- _Aim of the task_
Say how many lines of the data below have the word "device" in them. Add nothing else.

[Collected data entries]
+ + +

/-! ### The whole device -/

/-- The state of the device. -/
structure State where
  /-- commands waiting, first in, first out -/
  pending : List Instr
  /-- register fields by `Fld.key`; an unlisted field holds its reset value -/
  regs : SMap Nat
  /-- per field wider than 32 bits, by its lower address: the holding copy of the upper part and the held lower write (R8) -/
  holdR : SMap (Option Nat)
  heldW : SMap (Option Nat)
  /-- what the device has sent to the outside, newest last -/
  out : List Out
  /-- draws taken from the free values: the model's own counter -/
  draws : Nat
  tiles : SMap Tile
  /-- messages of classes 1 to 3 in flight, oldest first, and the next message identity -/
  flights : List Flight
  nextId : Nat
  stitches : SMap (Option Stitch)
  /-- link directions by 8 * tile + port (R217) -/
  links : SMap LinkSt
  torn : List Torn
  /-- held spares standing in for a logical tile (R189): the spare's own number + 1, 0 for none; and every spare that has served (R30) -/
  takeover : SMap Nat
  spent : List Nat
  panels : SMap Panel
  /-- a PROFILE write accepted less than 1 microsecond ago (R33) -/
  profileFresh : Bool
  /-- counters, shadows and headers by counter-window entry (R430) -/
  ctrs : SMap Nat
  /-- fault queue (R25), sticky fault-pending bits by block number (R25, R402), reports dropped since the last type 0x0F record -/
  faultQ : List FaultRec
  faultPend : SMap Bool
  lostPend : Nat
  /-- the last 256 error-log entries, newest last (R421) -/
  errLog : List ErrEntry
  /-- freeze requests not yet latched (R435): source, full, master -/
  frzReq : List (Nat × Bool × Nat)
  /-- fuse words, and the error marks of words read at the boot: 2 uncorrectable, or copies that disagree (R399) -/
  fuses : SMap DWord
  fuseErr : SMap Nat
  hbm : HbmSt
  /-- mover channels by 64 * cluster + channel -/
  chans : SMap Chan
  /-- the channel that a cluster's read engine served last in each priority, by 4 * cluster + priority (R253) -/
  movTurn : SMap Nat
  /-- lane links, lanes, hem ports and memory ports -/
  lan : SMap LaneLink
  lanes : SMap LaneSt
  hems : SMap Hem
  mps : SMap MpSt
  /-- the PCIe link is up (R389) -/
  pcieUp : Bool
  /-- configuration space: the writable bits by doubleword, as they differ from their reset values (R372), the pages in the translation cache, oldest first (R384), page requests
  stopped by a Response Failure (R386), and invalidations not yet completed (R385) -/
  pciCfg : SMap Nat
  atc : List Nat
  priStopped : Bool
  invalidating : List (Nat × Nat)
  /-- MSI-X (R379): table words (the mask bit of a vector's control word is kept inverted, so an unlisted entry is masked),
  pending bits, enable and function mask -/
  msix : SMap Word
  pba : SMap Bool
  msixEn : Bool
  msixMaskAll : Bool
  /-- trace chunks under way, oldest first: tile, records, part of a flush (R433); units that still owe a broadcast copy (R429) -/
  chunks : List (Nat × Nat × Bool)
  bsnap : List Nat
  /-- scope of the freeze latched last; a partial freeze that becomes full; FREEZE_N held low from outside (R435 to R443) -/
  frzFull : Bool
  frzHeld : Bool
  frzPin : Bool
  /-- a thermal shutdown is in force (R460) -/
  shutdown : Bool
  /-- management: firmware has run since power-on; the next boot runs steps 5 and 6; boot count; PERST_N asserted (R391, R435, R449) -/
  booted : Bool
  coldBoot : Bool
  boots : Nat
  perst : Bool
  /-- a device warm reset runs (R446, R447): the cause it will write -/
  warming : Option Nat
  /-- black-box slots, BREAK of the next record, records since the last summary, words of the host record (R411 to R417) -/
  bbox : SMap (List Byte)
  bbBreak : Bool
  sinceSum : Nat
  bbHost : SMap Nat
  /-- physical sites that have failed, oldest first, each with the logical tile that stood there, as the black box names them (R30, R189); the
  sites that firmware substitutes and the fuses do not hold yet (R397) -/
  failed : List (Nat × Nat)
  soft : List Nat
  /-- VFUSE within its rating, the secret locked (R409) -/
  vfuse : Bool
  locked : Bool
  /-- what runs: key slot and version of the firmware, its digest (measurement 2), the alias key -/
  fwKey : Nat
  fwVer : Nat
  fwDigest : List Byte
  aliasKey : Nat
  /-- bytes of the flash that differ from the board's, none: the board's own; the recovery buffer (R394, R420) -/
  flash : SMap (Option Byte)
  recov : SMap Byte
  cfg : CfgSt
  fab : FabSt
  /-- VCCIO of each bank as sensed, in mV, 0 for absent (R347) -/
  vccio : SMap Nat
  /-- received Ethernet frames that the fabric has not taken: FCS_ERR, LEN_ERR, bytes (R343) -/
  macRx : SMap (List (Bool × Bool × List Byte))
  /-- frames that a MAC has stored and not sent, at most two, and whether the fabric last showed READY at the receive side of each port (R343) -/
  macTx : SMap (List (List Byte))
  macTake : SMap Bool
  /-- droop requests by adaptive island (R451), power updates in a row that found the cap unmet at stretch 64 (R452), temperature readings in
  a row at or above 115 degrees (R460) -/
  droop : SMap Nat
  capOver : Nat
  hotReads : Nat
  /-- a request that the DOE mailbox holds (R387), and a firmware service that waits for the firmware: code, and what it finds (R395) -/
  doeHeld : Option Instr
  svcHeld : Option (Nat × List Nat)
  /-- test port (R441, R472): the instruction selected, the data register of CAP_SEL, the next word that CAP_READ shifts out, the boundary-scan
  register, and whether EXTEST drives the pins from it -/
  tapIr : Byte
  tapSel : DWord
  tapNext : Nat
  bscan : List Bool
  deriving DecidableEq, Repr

+ + +

- _Written solution_
4